Bugzilla – Bug 908426
VUL-0: CVE-2014-9157: graphviz: format string vulnerability
Last modified: 2017-12-06 02:09:33 UTC
Format string vulnerability in the yyerror function in lib/cgraph/scan.l in
Graphviz allows remote attackers to have unspecified impact via format string
specifiers in unknown vector, which are not properly handled in an error string.
bugbot adjusting priority
Only 13.2 and factory need to be fixed as all other distribution use older versions that don't have the bug.
(In reply to Philipp Thomas from comment #2)

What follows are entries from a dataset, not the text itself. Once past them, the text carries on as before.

-- ==== Sys2Proof/Safety.lean ====
section
/-! DEFINITION. What counts as a good state, a complete response and an ended run, in the terms the
statements use. Each predicate is decidable. -/

namespace Sys2Proof.Machine

/-- The legal values of CFG (rule R28). `SERVER_N` and `SERVER_E` are below 2^1024 by their width. -/
abbrev CfgLegal (cfg : Cfg) : Prop :=
  2 ^ 1023 ≤ cfg.serverN.toNat ∧ 1 ≤ cfg.serverE.toNat ∧
    (∀ m ∈ cfg.operandMax, 10032 ≤ m)

/-- Rule R26: the entries below GEN_IDX hold their final values, the others none, and TBL_VALID is set
exactly when `GEN_IDX = 256`. -/
abbrev TableInv (s : State) : Prop :=
  s.genIdx ≤ 256 ∧ s.table = builtTable s.genIdx ∧ (s.tblValid = true ↔ s.genIdx = 256)

/-- Rules R27 and R232: FATAL_CAUSE is 0x00 without FATAL and 0x30 or 0x32 with it, and an instance whose
key is malformed is fatal with 0x32. -/
abbrev FatalInv (s : State) : Prop :=
  (s.fatal = false → s.fatalCause = 0x00) ∧
  (s.fatal = true → s.fatalCause = 0x30 ∨ s.fatalCause = 0x32) ∧
  (keyMalformed s.cfg = true → s.fatal = true ∧ s.fatalCause = 0x32)

/-- Rule R60: no host has two commands outstanding. Rule R31: the engine is occupied only by a command
that is outstanding and has passed the first two checks of rule R209. -/
abbrev TransactionInv (s : State) : Prop :=
  (s.pending.map fun c => c.host).Nodup ∧
  (s.engine ≠ .free → s.pending ≠ [] ∧ s.fatal = false ∧ s.tblValid = true)

/-- The invariant of a block that has been reset. -/
abbrev Inv (s : State) : Prop :=
  s.powered = true ∧ TableInv s ∧ FatalInv s ∧ TransactionInv s

/-- Rules R200, R201, R206 and R208 on one response: a success, or an error with empty OUT, whose RESULT
is 0 except that `ERR_HALTED` carries the cause; two codes never appear. -/
abbrev ResponseComplete (r : Response) : Prop :=
  r.status ≠ .errConfig ∧ r.status ≠ .errUnavailable ∧
  (r.status ≠ .ok → r.out = []) ∧
  (r.status ≠ .ok → r.status ≠ .errHalted → r.result = 0) ∧
  (r.status = .errHalted → r.result = 0x30 ∨ r.result = 0x32)

/-- Every response a host has got is complete. -/
abbrev ResponsesComplete (s : State) : Prop := ∀ d ∈ s.delivered, ResponseComplete d.response

/-- Rule R239: every issued command has been answered, none is outstanding or holding, and the generator
is still running only if no command was issued. The rule does not say whether a block that has had no reset
yet counts as an ended run: here it does not (DESIGN CHOICE, notes/assumptions/25.md). -/
abbrev Ended (s : State) : Prop :=
  s.powered = true ∧ s.pending = [] ∧ s.dropped = [] ∧ (s.genIdx < 256 → s.delivered = [])

/-- What rule R209's first, second and fourth checks ask of a command that is executed by its operation:
it is the first outstanding one, the block is not fatal, the table is ready, and no operand is over the
limit. -/
abbrev Executable (s : State) (c : Command) (rest : List Command) : Prop :=
  s.pending = c :: rest ∧ s.fatal = false ∧ s.tblValid = true ∧ operandTooLong s.cfg c = false

/-- `k` steps lead from `s` to `t`, none of them a fault or a refusal. -/
def Leads : Nat → State → State → Prop
  | 0, s, t => t = s
  | k + 1, s, t => ∃ u, step s = .next u ∧ Leads k u t

/-- The state after a command that ended with OK, every field written out: the response to its host, the
command gone, the engine free, the entropy source's answers down to `q`, and nothing else changed. -/
def completed (s : State) (c : Command) (rest : List Command) (result : Word) (out : Bytes)
    (q : List Answer) : State where
  table := s.table
  genIdx := s.genIdx
  tblValid := s.tblValid
  fatal := s.fatal
  fatalCause := s.fatalCause
  cfg := s.cfg
  powered := s.powered
  pending := rest
  engine := .free
  entropy := q
  rngLive := s.rngLive
  drawCount := s.drawCount
  delivered := s.delivered ++ [{ host := c.host, response := { status := .ok, result := result, out := out } }]
  dropped := s.dropped
  schedule := s.schedule

/-- The state after a command that ended with an error and made no draw, every field written out: the
error response with `result`, and nothing else changed. -/
def rejected (s : State) (c : Command) (rest : List Command) (st : Status) (result : Word) : State where
  table := s.table
  genIdx := s.genIdx
  tblValid := s.tblValid
  fatal := s.fatal
  fatalCause := s.fatalCause
  cfg := s.cfg
  powered := s.powered
  pending := rest
  engine := .free
  entropy := s.entropy
  rngLive := s.rngLive
  drawCount := s.drawCount
  delivered := s.delivered ++ [{ host := c.host, response := { status := st, result := result, out := [] } }]
  dropped := s.dropped
  schedule := s.schedule

/-- The state after a command that met EXHAUSTED (rule R205), every field written out: `ERR_RNG`, FATAL
latched with its cause 0x30, the answers down to `q`, and nothing else changed. -/
def exhaustedState (s : State) (c : Command) (rest : List Command) (q : List Answer) : State where
  table := s.table
  genIdx := s.genIdx
  tblValid := s.tblValid
  fatal := true
  fatalCause := 0x30
  cfg := s.cfg
  powered := s.powered
  pending := rest
  engine := .free
  entropy := q
  rngLive := s.rngLive
  drawCount := s.drawCount
  delivered := s.delivered ++ [{ host := c.host, response := { status := .errRng, result := 0, out := [] } }]
  dropped := s.dropped
  schedule := s.schedule

end Sys2Proof.Machine
end

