@[simp] theorem sourceStep_fatalCause (s : State) : (sourceStep s).fatalCause = s.fatalCause := by
  unfold sourceStep; split <;> rfl

@[simp] theorem sourceStep_cfg (s : State) : (sourceStep s).cfg = s.cfg := by
  unfold sourceStep; split <;> rfl

@[simp] theorem sourceStep_powered (s : State) : (sourceStep s).powered = s.powered := by
  unfold sourceStep; split <;> rfl

@[simp] theorem sourceStep_pending (s : State) : (sourceStep s).pending = s.pending := by
  unfold sourceStep; split <;> rfl

@[simp] theorem sourceStep_rngLive (s : State) : (sourceStep s).rngLive = s.rngLive := by
  unfold sourceStep; split <;> rfl

@[simp] theorem sourceStep_delivered (s : State) : (sourceStep s).delivered = s.delivered := by
  unfold sourceStep; split <;> rfl

@[simp] theorem sourceStep_dropped (s : State) : (sourceStep s).dropped = s.dropped := by
  unfold sourceStep; split <;> rfl

@[simp] theorem sourceStep_schedule (s : State) : (sourceStep s).schedule = s.schedule := by
  unfold sourceStep; split <;> rfl

/-! ### arbitrate -/

@[simp] theorem arbitrate_table (h : Nat) (s : State) : (arbitrate h s).table = s.table := by
  unfold arbitrate; split <;> rfl

@[simp] theorem arbitrate_genIdx (h : Nat) (s : State) : (arbitrate h s).genIdx = s.genIdx := by
  unfold arbitrate; split <;> rfl

@[simp] theorem arbitrate_tblValid (h : Nat) (s : State) : (arbitrate h s).tblValid = s.tblValid := by
  unfold arbitrate; split <;> rfl

@[simp] theorem arbitrate_fatal (h : Nat) (s : State) : (arbitrate h s).fatal = s.fatal := by
  unfold arbitrate; split <;> rfl

@[simp] theorem arbitrate_fatalCause (h : Nat) (s : State) : (arbitrate h s).fatalCause = s.fatalCause := by
  unfold arbitrate; split <;> rfl

@[simp] theorem arbitrate_cfg (h : Nat) (s : State) : (arbitrate h s).cfg = s.cfg := by
  unfold arbitrate; split <;> rfl

@[simp] theorem arbitrate_powered (h : Nat) (s : State) : (arbitrate h s).powered = s.powered := by
  unfold arbitrate; split <;> rfl

@[simp] theorem arbitrate_engine (h : Nat) (s : State) : (arbitrate h s).engine = s.engine := by
  unfold arbitrate; split <;> rfl

@[simp] theorem arbitrate_entropy (h : Nat) (s : State) : (arbitrate h s).entropy = s.entropy := by
  unfold arbitrate; split <;> rfl

@[simp] theorem arbitrate_rngLive (h : Nat) (s : State) : (arbitrate h s).rngLive = s.rngLive := by
  unfold arbitrate; split <;> rfl

@[simp] theorem arbitrate_drawCount (h : Nat) (s : State) : (arbitrate h s).drawCount = s.drawCount := by
  unfold arbitrate; split <;> rfl

@[simp] theorem arbitrate_delivered (h : Nat) (s : State) : (arbitrate h s).delivered = s.delivered := by
  unfold arbitrate; split <;> rfl

@[simp] theorem arbitrate_dropped (h : Nat) (s : State) : (arbitrate h s).dropped = s.dropped := by
  unfold arbitrate; split <;> rfl

@[simp] theorem arbitrate_schedule (h : Nat) (s : State) : (arbitrate h s).schedule = s.schedule := by
  unfold arbitrate; split <;> rfl

/-! ### resetCheck and resetBlock -/

@[simp] theorem resetCheck_table (s : State) : (resetCheck s).table = s.table := by
  unfold resetCheck; split <;> simp

@[simp] theorem resetCheck_genIdx (s : State) : (resetCheck s).genIdx = s.genIdx := by
  unfold resetCheck; split <;> simp

@[simp] theorem resetCheck_tblValid (s : State) : (resetCheck s).tblValid = s.tblValid := by
  unfold resetCheck; split <;> simp

@[simp] theorem resetCheck_cfg (s : State) : (resetCheck s).cfg = s.cfg := by
  unfold resetCheck; split <;> simp

@[simp] theorem resetCheck_powered (s : State) : (resetCheck s).powered = s.powered := by
  unfold resetCheck; split <;> simp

Can you provide a submit please?
Submitted for 42.2 with sr#546041
Submitted for 42.3 with sr#546039
(In reply to Philipp Thomas from comment #6)
> Submitted for 42.3 with sr#546039
Does not build for Leap 42.3.
Security bugs to remain open until closed by security team
fixed that for you...
openSUSE-SU-2017:3222-1: An update that fixes one vulnerability is now available.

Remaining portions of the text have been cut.